On Wed, Jan 06, 2010 at 03:18:00PM +0100, Dejan Muhamedagic wrote:
> Hi Jiaju,
> 
> On Wed, Jan 06, 2010 at 03:21:53PM +0800, Jiaju Zhang wrote:
> > On Mon, Jan 4, 2010 at 12:44 AM, Jiaju Zhang <[email protected]> 
> > wrote:
> > > Hi,
> > >
> > > Firstly, let me say thank you for all the comment and happy new year
> > > :)
> > > This is some progress so far, it is not the final version, just a
> > > status update.
> > >
> > > About the following patch:
> > > 1) The "tickle ACK" function was integrated in portblock RA.
> > > 2) For now, it doens't support IPv6 address and cluster ip scenario.
> > > But you may notice some code of sending tickle ACK can handle IPv6
> > > address, I keep the code as so is for future enhancement.
> > > 3) Some implementation details:
> > >   - still record "server-ip:port client-ip:port" pair in state file
> > >     is because we not only need the server _ip_ but also the _port_
> > >     when sending tickle ACK.
> > >   - not use "losf" but still "netstat" to collect the established TCP
> > >     connections info is becuase the result of "losf" is not the same
> > >     as "netstat".

lsof _does_ give the same information,
but only when run as root (which it would,
as you need to run tickle_ack as root anyways...)

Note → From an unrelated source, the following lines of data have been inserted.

/-- The held part of a trap frame (R250, R253): results in flight, latches, sticky records, sequencer, code, the
configuration that its bundle leaves to the next one, the abandoned groups' checkpoints, and whether they may be
replayed. -/
structure Frame where
  fly : List Flight
  latch : Store Latch
  sticky : Sticky
  seq : Seq
  code : Code
  cfg : Option (Nat × Nat)
  groups : List Checkpoint
  replayOk : Bool
  deriving DecidableEq, Repr

/-- Floating-point flags, with those that engines raised in the cycle under way and those raised in the cycle that has
ended, which a write of FLAGS made in that cycle leaves set (R26), landing status, error injection, stochastic rounding
(R25, R27, R169, spec/15 R350). -/
structure Status where
  flags : Nat
  fresh : Nat
  kept : Nat
  ovrCnt : Nat
  lateCnt : Nat
  iterLate : Bool
  beatLate : Bool
  srkey : W64
  srctr : BitVec 128
  einj : W64
  deriving DecidableEq, Repr

def Status.init : Status := ⟨0, 0, 0, 0, 0, false, false, 0, 0, 0⟩

/-- Which task runs on the hearth: launch number, ordinal, work identifier, priority, context, start order, the cycle at
which its current iteration began (R41), and of its launch FUSEREQ and the width of field f0 (R265). -/
structure TaskId where
  launch : Nat
  ord : Nat
  wid : W64
  pri : Nat
  ctx : Nat
  started : Nat
  iter : Nat
  fuse : Bool
  w0 : Nat
  deriving DecidableEq, Repr

/-- The race detector's task state (spec/13 R315): epoch, record of (launch, ordinal, epoch), saturation; and the
granule of a reported access whose cause waits for the next point of use (R316), with its queue (0 copy, 1 tile
fetch, 4 collective). -/
structure Race where
  epoch : Nat
  known : List (Nat × Nat × Nat)
  sat : Bool
  reports : List (Nat × Nat)
  deriving DecidableEq, Repr

def Race.init : Race := ⟨0, [], false, []⟩

/-- A bundle execution on its way to a member of a fused street (spec/11 R269, R270): the member cycle in which it
executes, the sequencer and the loop state before it, the outcome of its C-slot operation, and the scalar results of CALL and LIX. -/
structure Delivery where
  at_ : Nat
  seq : Seq
  loops : Loops
  ctl : Option Ctl
  xres : List (Nat × W64)
  deriving DecidableEq, Repr

/-- A hearth's links to its street and its pair (spec/11 R266 to R280): rank (none before a FUSE), whether it is in a
fused street, its cycles since the street fused, bundles delivered to it and not yet executed, those executed while a
group was open, the cycle up to which it has delivered as the leader (R272), whether it is frozen by late data of its
own, whether it stands (stopped by its partner's trap, or annulled behind another member's), pair state, the MSWAPs
issued for each accumulator since PAIR on, the accumulator at whose MSWAP it stalls (R280), the cycle of the schedule from
which the leader issues after a line (R275, R278), and what a partner's trap made it hold (R280). -/
structure Link where
  rank : Option Nat
  fused : Bool
  tick : Nat
  inbox : List Delivery
  past : List Delivery
  sent : Nat
  frozen : Bool
  stopped : Bool
  paired : Bool
  mswaps : Store Nat
  atSwap : Option Nat
  start : Nat
  held : Option Frame
  deriving DecidableEq, Repr

def Link.init : Link := ⟨none, false, 0, [], [], 0, false, false, false, [], none, 0, none⟩
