-- ==== Sys2Proof/Machine/Race.lean ====
section
/-! DEFINITION. The race detector: records, joins and the race map (spec/13_die_memory_model.md R304, R314 to R317). -/
namespace Sys2Proof.Machine

/-- An entry of a task's record or of the map: launch, ordinal, epoch (R315). -/
abbrev Tag := Nat × Nat × Nat

/-- Two entries of one task. -/
def sameTask (a b : Tag) : Bool := a.1 == b.1 && a.2.1 == b.2.1

/-- The maximum of a record with one entry. -/
def joinTag (l : List Tag) (t : Tag) : List Tag :=
  if l.any (sameTask t) then l.map fun u => if sameTask t u then (u.1, u.2.1, max u.2.2 t.2.2) else u else l ++ [t]

/-- The maximum of two records. -/
def joinTags (a b : List Tag) : List Tag := b.foldl joinTag a

/-- A record holds at most 8 entries (R315). -/
def recordSize : Nat := 8

/-- A task's own entry at its epoch. -/
def Core.ownTag (c : Core) : Tag := (c.task.launch, c.task.ord, c.race.epoch)

/-- The entry of no task (launches are numbered from 1), by which a record that leaves a saturated task says so: whoever joins
it is saturated too, so that no ordered pair is ever reported (R317). -/
def satTag : Tag := (0, 0, 0)

/-- A task's record as it leaves the task. -/
def recordOf (known : List Tag) (sat : Bool) : List Tag := if sat then known ++ [satTag] else known

/-- The record that a task hands on, with its own entry at an epoch (R315). -/
def carried (known : List Tag) (sat : Bool) (own : Tag) : List Tag := recordOf (joinTag known own) sat

/-- What a task's record becomes when it joins `q`, and whether it is saturated then (R315): entries beyond 8 are dropped. -/
def joined (known q : List Tag) : List Tag × Bool :=
  let all := joinTags known (q.filter (· != satTag))
  (all.take recordSize, recordSize < all.length || q.contains satTag)

/-- A task of a context has become saturated: SATCNT counts it (R314, R315). -/
def State.countSat (s : State) (ctx : Nat) : State := s.mapCtx ctx fun c => { c with satCnt := min (c.satCnt + 1) 255 }

/-- A task acquires a record (R315). SATCNT counts a task once, when it becomes saturated, as RACECTL's table has it (R314): the
pseudocode would count each overflowing acquire, DESIGN CHOICE (log 96). -/
def State.acquire (s : State) (q : List Tag) : State :=
  let r := s.core.race
  let j := joined r.known q
  let s1 := s.mapCore fun c => { c with race := { c.race with known := j.1, sat := c.race.sat || j.2 } }
  if j.2 && !r.sat then s1.countSat s.core.task.ctx else s1

/-- The entries of one die's map, 4 Mi of them (R315). -/
def mapSize : Nat := 4194304

/-- The granule address: handle and granule (R304). -/
def granAddr (handle g : Nat) : Nat := handle * 2 ^ 32 + g

/-- The identity under which an access is checked: the task's tag and epoch, its record and saturation when it issued
the access, and its request (R315, R317). -/
structure Who where
  ctx : Nat
  tag : Tag
  known : List Tag
  sat : Bool
  req : Nat
  deriving DecidableEq, Repr

/-- A report of an access of request `req` to granule `g`: the address, of which TRAPADDR shows the low 64 bits, with the
request above them, so that each access is reported for itself (R316). -/
def Who.reported (w : Who) (g : Nat) : Nat := g + w.req * 2 ^ 64

/-- The access is ordered after an entry. -/
def Who.ordered (w : Who) (u : Tag) : Bool := sameTask w.tag u || w.known.any fun k => sameTask k u && u.2.2 ≤ k.2.2

/-- The entry of an access in a granule's reader set. -/
def addReader (l : List Tag) (t : Tag) : List Tag × Bool :=
  if l.any (sameTask t) then (joinTag l t, false) else if l.length < 4 then (l ++ [t], false) else (l, true)

/-- An access to granule `g` is checked at home die `d` (R315): whether it is reported, and the map after it. -/
def State.raceAccess (s : State) (d : Nat) (w : Who) (g : Nat) (write : Bool) : Bool × State :=
  match s.ctx? w.ctx with
  | none => (false, s)
  | some c =>
    if !c.raceOn then (false, s)
    else
      let m := (s.dieAt d).raceMap
      match m.find? fun e => e.ctx == w.ctx && e.gran == g with
      | none =>
        if mapSize ≤ m.length then (false, s.mapCtx w.ctx fun c => { c with mapFull := true })
        else
          let e : RaceEntry := if write then ⟨w.ctx, g, some w.tag, []⟩ else ⟨w.ctx, g, none, [w.tag]⟩
          (false, s.mapDie d fun x => { x with raceMap := m ++ [e] })
      | some e =>
        let others := (match e.writer with | some u => [u] | none => []) ++ (if write then e.readers else [])
        if !w.sat && others.any (fun u => !w.ordered u) then (true, s)
        else
          let rd := addReader e.readers w.tag
          let e' : RaceEntry := if write then { e with writer := some w.tag, readers := [] } else { e with readers := rd.1 }
          let s1 := s.mapDie d fun x =>
            { x with raceMap := m.map fun y => if y.ctx == w.ctx && y.gran == g then e' else y }
          (false, if !write && rd.2 then s1.mapCtx w.ctx fun c => { c with rdrFull := true } else s1)

/-- A report waits for its task's next point of use, wherever the task is; `q` is its queue's bit in a QFENCE mask (R316). A
task that has ended raises nothing. -/
def State.report (s : State) (q g : Nat) (w : Who) : State :=
  s.mapTask w.tag.1 w.tag.2.1 fun c => { c with race := { c.race with reports := c.race.reports ++ [(q, w.reported g)] } }

end Sys2Proof.Machine
end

when run as normal user (and depending on some compile time setting),
it will only show those connections belonging to processes that user
has access to.

but netstat is sufficient, and possibly faster (as it does normally not
walk the whole /proc/*/fd/*, but only reads /proc/net/tcp )

> > Dear all,
> > 
> > I have done some testing to the patch, it works as expected. So I
> > regenerate this patch based on the current tip of resource agents
> > repository. Attched is the "hg export" of it.
> 
> Great! Some comments below.

me too ;)

> > Thanks,
> > Jiaju
> 
> > # HG changeset patch
> > # User Jiaju Zhang <[email protected]>
> > # Date 1262758741 -28800
> > # Node ID 903387343622ecf7f1838eb25ab03a6beaa988da
> > # Parent  c76b4a6eb576feb3b39852aa2349a0716bda1078
> > Dev: portblock: Tickle ACK to TCP connections
> > 
> > diff -r c76b4a6eb576 -r 903387343622 heartbeat/portblock
> > --- a/heartbeat/portblock   Mon Jan 04 14:42:10 2010 +0100
> > +++ b/heartbeat/portblock   Wed Jan 06 14:19:01 2010 +0800
> > @@ -14,6 +14,8 @@
> >  #          OCF_RESKEY_portno
> >  #          OCF_RESKEY_action
> >  #          OCF_RESKEY_ip
> > +#          OCF_RESKEY_tickle_dir
> > +#          OCF_RESKEY_sync_script
> >  #######################################################################
> >  # Initialization:
> >  
> > @@ -26,6 +28,7 @@
> >  : ${OCF_RESKEY_ip=${OCF_RESKEY_ip_default}}
> >  #######################################################################
> >  CMD=`basename $0`
> > +TICKLETCP=$HA_BIN/tickle_tcp
> >  
> >  usage()
> >  {
> > @@ -100,6 +103,23 @@
> >  <content type="string" default="${OCF_RESKEY_ip_default}" />
> >  </parameter>
> >  
> > +<parameter name="tickle_dir" unique="0" required="0">
> > +<longdesc lang="en">
> > +The shared directory which stores the established TCP connections.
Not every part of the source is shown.